Please write out exactly the lines of the data below from the line holding "arrays, and the fuse bits that are set. -/" through the line holding "(e4 : fu.high", and leave out the rest.

(Collected data entries)
※ ※ ※

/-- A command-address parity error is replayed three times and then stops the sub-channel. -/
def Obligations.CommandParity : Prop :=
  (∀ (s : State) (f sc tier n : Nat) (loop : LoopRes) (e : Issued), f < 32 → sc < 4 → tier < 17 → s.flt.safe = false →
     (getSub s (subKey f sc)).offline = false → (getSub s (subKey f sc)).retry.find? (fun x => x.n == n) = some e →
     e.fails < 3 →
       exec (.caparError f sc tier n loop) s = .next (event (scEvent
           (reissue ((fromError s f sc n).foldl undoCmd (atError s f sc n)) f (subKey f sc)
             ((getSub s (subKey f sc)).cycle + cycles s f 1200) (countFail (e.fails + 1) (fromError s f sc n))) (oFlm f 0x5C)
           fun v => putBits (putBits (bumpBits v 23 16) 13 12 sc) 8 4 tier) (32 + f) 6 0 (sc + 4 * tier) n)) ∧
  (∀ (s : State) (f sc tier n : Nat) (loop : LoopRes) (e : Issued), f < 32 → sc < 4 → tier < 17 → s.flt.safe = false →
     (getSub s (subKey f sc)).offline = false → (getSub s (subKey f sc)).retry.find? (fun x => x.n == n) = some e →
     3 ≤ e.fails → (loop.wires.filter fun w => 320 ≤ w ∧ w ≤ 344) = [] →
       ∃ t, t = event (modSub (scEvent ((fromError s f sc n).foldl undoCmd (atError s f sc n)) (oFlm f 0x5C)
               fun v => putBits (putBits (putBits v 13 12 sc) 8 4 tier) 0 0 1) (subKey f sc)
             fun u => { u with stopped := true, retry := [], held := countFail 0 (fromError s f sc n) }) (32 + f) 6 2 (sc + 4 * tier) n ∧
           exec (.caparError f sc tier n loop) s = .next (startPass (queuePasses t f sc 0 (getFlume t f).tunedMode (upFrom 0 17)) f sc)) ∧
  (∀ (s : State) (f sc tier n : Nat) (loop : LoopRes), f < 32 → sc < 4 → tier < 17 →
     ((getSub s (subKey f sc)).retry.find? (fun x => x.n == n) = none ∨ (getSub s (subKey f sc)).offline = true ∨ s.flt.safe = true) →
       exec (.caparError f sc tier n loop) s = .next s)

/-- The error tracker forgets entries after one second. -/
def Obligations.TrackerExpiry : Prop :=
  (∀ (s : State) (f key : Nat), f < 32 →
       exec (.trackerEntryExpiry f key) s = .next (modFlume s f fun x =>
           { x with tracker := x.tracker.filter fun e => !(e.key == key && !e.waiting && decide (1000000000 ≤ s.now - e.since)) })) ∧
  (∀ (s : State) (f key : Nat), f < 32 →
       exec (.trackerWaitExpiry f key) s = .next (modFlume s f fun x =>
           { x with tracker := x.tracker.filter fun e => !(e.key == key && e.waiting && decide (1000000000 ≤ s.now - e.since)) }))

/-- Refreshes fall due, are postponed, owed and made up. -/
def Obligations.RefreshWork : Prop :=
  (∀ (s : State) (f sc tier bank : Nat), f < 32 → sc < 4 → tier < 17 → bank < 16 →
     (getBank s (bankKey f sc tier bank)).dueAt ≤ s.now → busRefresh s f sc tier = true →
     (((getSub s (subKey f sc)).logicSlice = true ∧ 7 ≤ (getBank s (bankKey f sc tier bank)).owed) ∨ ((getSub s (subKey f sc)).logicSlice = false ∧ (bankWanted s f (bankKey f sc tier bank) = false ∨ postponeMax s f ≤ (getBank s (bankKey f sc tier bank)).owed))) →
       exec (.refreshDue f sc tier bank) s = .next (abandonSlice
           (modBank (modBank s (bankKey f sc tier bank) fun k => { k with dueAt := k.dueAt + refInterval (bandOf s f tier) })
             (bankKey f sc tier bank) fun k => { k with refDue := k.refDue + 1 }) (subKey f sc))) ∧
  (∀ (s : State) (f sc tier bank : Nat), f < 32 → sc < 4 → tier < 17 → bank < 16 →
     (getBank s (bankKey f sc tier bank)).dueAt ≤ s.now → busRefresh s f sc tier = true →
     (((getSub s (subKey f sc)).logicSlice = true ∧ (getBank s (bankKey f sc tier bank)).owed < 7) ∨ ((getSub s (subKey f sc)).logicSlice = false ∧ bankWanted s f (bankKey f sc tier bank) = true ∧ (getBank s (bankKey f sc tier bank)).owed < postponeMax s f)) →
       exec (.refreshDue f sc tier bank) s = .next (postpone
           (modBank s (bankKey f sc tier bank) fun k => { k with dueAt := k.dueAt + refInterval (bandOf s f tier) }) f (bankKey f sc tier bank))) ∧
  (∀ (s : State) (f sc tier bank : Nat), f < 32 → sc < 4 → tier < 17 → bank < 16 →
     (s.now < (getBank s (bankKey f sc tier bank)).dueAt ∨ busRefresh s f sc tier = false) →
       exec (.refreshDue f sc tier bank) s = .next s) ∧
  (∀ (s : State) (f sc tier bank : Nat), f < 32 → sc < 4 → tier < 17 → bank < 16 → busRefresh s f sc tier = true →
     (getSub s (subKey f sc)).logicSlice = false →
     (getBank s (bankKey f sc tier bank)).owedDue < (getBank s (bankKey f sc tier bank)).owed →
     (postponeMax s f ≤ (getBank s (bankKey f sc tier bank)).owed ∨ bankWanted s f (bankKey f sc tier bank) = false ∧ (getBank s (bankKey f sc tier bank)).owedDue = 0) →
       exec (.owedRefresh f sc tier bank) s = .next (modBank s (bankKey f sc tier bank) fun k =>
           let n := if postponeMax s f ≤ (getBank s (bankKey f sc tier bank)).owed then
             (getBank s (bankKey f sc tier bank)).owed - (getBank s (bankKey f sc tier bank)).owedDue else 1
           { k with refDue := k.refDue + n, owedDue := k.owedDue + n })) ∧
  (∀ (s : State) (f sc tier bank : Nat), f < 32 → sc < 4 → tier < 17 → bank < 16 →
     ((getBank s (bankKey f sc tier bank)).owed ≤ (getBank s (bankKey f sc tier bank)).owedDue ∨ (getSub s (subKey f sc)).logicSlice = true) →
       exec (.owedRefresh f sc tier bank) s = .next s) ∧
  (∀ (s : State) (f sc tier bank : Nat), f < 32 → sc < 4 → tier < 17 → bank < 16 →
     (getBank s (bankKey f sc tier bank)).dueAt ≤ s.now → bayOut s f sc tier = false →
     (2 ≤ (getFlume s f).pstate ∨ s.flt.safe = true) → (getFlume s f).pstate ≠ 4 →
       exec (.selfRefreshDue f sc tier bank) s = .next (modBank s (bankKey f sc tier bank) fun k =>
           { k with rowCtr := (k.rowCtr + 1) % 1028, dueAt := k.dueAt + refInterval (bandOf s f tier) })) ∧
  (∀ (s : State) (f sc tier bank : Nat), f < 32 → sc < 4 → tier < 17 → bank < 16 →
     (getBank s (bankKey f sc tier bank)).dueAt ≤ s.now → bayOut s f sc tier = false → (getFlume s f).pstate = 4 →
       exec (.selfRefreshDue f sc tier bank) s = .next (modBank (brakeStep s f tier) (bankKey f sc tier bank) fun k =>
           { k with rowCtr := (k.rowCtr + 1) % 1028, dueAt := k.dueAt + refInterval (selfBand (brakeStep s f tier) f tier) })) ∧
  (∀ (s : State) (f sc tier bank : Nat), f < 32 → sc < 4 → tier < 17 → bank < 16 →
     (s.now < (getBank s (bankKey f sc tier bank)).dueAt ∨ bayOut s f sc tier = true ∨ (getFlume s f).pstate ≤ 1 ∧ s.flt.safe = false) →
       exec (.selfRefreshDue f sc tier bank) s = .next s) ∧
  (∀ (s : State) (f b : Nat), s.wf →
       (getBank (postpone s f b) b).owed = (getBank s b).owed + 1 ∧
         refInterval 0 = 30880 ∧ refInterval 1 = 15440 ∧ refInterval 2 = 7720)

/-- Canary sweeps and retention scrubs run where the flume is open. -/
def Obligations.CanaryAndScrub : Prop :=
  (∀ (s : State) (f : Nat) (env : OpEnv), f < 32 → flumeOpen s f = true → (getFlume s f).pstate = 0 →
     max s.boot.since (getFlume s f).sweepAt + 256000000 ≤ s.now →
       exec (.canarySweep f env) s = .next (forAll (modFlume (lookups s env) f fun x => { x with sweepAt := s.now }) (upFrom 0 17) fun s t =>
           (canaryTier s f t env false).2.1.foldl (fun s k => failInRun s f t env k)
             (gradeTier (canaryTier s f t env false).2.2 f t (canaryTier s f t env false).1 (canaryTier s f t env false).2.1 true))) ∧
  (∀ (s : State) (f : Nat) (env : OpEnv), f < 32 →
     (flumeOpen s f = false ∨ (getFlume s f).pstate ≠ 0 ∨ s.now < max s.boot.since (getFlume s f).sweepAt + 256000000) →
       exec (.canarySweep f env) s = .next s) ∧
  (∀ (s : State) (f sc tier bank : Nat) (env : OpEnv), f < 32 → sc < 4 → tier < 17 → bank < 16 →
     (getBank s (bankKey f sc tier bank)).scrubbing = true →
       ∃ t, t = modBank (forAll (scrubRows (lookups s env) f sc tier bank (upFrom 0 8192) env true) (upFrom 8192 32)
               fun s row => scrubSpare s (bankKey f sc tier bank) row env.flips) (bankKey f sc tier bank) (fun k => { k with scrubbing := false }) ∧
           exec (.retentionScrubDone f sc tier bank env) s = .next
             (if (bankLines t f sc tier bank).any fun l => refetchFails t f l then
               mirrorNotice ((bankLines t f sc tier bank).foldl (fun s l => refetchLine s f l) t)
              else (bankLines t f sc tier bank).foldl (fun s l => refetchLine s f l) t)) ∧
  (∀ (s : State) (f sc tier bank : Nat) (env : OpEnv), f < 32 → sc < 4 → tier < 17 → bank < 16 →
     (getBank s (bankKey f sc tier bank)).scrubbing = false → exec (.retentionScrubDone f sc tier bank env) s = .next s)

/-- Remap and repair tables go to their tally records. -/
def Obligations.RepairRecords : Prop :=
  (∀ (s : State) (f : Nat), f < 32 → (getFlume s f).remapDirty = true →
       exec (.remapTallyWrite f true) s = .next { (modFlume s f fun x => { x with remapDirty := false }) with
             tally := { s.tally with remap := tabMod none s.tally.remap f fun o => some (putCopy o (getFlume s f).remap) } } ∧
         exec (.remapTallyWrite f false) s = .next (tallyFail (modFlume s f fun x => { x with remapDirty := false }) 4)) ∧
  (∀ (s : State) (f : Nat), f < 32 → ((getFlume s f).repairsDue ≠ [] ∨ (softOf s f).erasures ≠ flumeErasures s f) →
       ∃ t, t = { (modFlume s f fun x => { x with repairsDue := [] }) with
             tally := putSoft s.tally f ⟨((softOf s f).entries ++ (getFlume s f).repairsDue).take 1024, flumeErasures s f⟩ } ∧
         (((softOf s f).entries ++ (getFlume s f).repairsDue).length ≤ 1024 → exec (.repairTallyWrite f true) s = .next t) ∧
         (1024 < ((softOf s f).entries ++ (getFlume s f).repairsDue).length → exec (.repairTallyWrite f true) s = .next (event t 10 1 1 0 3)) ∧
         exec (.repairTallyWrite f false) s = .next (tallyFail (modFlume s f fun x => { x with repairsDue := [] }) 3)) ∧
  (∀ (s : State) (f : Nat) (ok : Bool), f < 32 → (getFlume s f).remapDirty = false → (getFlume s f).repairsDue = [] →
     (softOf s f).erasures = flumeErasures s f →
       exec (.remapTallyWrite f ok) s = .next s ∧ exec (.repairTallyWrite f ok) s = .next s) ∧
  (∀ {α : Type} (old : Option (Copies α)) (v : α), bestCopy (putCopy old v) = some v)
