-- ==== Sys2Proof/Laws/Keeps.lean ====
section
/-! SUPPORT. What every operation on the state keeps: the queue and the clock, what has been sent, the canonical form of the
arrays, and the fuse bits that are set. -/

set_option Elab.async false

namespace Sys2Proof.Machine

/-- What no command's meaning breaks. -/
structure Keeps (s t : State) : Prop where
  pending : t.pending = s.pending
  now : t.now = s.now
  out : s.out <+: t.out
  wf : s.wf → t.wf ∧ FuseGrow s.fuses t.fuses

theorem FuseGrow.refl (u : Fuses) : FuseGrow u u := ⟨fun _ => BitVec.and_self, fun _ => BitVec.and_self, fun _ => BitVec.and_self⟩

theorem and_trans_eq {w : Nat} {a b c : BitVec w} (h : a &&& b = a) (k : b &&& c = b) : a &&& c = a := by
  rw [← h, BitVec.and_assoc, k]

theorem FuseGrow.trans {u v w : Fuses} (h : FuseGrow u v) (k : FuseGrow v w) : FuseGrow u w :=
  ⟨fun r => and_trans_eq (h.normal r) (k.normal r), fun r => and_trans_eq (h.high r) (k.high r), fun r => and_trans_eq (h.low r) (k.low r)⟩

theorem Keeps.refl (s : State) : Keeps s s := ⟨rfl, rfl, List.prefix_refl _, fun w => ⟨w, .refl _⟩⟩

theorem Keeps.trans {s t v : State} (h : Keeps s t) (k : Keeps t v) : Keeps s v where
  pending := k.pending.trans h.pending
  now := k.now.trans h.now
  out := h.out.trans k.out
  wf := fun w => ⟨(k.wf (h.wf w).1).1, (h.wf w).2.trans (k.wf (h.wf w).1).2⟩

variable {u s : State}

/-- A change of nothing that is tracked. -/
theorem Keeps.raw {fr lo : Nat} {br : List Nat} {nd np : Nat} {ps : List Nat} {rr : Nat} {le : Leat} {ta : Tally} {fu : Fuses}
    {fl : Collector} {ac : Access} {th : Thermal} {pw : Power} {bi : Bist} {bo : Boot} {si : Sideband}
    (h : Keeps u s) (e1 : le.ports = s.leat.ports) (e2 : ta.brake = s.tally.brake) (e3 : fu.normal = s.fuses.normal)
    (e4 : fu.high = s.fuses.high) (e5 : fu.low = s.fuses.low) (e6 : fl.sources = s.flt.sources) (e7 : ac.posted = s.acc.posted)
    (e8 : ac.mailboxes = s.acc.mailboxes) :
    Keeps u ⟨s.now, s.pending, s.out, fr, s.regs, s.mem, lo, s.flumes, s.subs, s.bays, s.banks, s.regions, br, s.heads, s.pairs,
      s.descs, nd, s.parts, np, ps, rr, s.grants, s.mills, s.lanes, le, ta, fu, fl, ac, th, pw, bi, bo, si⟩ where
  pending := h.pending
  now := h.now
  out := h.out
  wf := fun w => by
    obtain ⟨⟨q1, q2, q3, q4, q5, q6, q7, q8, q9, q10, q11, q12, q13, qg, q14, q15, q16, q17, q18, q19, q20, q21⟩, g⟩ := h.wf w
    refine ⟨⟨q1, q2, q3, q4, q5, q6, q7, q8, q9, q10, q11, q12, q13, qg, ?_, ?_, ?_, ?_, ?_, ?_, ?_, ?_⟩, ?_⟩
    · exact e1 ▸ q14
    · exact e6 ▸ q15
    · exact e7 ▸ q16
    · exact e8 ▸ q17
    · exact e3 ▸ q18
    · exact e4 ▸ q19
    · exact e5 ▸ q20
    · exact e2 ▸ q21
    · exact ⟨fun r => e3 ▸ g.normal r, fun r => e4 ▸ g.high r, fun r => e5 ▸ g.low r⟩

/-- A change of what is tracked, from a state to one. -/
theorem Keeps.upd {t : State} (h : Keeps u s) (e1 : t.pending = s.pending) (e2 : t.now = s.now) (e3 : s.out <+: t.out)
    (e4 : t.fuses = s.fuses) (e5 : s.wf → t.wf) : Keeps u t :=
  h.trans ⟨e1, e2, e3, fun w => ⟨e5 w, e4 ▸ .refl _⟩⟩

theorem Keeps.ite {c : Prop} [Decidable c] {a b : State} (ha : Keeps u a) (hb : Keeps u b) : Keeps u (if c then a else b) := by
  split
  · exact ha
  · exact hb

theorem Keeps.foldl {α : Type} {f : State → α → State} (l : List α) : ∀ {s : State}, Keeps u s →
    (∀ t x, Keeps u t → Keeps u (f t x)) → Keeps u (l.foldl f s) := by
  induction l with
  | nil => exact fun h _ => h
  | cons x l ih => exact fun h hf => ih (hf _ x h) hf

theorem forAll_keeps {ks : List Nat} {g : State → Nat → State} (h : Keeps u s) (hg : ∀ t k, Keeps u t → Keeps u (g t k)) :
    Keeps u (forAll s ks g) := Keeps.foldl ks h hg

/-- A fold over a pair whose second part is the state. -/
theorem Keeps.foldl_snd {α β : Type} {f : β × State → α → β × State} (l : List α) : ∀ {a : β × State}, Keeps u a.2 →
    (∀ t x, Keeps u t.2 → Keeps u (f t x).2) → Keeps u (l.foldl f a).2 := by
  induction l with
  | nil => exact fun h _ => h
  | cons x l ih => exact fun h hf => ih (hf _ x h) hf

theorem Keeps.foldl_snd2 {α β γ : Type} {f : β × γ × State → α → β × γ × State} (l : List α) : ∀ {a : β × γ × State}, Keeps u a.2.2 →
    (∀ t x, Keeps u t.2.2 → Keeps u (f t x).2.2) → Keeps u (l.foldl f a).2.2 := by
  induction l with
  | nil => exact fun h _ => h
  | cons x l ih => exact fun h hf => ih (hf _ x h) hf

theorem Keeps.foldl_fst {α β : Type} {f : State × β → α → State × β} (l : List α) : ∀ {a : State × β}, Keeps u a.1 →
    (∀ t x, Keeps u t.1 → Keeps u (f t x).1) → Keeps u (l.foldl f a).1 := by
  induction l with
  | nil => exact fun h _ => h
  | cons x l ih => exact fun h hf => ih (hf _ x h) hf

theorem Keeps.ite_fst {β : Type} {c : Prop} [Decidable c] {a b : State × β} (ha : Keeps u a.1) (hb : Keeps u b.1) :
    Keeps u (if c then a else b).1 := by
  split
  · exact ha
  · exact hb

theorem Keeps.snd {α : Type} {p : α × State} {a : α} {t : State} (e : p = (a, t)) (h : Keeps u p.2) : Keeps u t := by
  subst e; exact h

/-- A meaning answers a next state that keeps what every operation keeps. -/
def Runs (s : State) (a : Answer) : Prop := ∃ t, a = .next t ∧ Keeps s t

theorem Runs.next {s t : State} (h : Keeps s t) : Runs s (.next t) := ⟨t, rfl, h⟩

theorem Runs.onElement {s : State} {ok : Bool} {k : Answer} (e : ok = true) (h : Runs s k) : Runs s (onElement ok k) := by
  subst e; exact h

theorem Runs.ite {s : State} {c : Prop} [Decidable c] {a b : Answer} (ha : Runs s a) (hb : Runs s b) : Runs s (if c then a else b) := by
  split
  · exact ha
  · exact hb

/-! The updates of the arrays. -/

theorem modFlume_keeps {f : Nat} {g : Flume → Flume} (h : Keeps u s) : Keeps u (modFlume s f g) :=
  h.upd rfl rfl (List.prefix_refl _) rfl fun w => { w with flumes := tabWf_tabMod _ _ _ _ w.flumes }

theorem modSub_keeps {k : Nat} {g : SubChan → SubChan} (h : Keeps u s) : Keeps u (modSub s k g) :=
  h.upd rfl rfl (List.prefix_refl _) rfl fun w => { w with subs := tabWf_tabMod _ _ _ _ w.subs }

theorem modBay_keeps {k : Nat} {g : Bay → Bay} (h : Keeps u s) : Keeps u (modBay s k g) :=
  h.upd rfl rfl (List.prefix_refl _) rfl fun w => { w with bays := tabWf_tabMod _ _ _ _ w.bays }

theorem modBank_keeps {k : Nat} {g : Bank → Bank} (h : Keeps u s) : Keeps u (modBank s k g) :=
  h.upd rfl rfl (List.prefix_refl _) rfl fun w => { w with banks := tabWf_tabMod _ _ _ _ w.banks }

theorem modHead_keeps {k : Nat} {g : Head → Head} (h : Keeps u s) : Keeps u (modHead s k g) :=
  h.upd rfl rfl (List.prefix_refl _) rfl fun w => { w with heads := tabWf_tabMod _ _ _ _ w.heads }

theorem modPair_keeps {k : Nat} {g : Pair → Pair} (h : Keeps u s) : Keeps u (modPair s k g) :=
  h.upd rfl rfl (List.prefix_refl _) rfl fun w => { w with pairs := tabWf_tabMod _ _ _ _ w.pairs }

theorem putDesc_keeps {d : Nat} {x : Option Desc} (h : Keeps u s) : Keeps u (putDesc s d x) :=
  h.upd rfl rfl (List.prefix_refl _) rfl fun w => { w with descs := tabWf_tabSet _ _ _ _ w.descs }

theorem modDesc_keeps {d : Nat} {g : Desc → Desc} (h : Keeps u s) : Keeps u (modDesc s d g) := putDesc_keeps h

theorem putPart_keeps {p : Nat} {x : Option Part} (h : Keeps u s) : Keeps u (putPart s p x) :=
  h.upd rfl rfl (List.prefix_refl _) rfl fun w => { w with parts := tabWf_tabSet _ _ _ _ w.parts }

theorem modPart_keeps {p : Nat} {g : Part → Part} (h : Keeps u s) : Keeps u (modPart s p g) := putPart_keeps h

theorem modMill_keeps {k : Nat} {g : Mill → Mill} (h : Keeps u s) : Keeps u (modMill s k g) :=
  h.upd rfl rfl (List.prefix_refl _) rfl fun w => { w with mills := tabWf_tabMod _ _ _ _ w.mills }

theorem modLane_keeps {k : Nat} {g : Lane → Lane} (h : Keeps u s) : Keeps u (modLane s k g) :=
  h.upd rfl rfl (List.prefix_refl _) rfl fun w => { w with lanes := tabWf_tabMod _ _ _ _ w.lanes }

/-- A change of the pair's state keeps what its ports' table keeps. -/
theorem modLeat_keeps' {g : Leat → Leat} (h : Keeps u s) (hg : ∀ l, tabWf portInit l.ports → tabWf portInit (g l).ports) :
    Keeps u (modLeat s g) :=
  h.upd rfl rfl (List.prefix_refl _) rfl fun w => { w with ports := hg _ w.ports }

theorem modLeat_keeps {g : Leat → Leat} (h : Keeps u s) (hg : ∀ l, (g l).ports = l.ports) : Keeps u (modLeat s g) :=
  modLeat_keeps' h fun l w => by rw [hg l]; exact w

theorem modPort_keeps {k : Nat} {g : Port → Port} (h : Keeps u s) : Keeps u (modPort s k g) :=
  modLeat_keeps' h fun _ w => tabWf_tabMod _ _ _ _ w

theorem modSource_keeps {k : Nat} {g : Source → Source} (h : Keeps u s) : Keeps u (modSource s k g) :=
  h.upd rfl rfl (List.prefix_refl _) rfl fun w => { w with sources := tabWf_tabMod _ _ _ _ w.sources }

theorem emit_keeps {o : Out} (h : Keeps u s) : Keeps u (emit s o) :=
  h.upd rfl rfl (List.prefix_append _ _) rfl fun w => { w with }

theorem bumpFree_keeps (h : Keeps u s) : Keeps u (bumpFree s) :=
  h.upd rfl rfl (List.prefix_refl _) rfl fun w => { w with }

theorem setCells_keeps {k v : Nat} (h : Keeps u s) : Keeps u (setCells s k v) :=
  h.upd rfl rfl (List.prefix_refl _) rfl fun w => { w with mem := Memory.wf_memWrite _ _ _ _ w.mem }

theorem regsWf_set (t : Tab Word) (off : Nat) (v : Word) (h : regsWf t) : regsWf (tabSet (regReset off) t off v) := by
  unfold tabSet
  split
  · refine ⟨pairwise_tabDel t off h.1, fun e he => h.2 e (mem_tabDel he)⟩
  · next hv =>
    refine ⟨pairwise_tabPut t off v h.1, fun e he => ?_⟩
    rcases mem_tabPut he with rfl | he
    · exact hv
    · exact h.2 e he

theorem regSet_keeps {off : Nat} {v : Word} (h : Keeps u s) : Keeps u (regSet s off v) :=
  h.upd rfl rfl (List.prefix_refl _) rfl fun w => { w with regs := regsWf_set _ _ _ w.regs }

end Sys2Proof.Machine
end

※ ※ ※

Your response =>
arrays, and the fuse bits that are set. -/

set_option Elab.async false

namespace Sys2Proof.Machine

/-- What no command's meaning breaks. -/
structure Keeps (s t : State) : Prop where
  pending : t.pending = s.pending
  now : t.now = s.now
  out : s.out <+: t.out
  wf : s.wf → t.wf ∧ FuseGrow s.fuses t.fuses

theorem FuseGrow.refl (u : Fuses) : FuseGrow u u := ⟨fun _ => BitVec.and_self, fun _ => BitVec.and_self, fun _ => BitVec.and_self⟩

theorem and_trans_eq {w : Nat} {a b c : BitVec w} (h : a &&& b = a) (k : b &&& c = b) : a &&& c = a := by
  rw [← h, BitVec.and_assoc, k]

theorem FuseGrow.trans {u v w : Fuses} (h : FuseGrow u v) (k : FuseGrow v w) : FuseGrow u w :=
  ⟨fun r => and_trans_eq (h.normal r) (k.normal r), fun r => and_trans_eq (h.high r) (k.high r), fun r => and_trans_eq (h.low r) (k.low r)⟩

theorem Keeps.refl (s : State) : Keeps s s := ⟨rfl, rfl, List.prefix_refl _, fun w => ⟨w, .refl _⟩⟩

theorem Keeps.trans {s t v : State} (h : Keeps s t) (k : Keeps t v) : Keeps s v where
  pending := k.pending.trans h.pending
  now := k.now.trans h.now
  out := h.out.trans k.out
  wf := fun w => ⟨(k.wf (h.wf w).1).1, (h.wf w).2.trans (k.wf (h.wf w).1).2⟩

variable {u s : State}

/-- A change of nothing that is tracked. -/
theorem Keeps.raw {fr lo : Nat} {br : List Nat} {nd np : Nat} {ps : List Nat} {rr : Nat} {le : Leat} {ta : Tally} {fu : Fuses}
    {fl : Collector} {ac : Access} {th : Thermal} {pw : Power} {bi : Bist} {bo : Boot} {si : Sideband}
    (h : Keeps u s) (e1 : le.ports = s.leat.ports) (e2 : ta.brake = s.tally.brake) (e3 : fu.normal = s.fuses.normal)
    (e4 : fu.high = s.fuses.high) (e5 : fu.low = s.fuses.low) (e6 : fl.sources = s.flt.sources) (e7 : ac.posted = s.acc.posted)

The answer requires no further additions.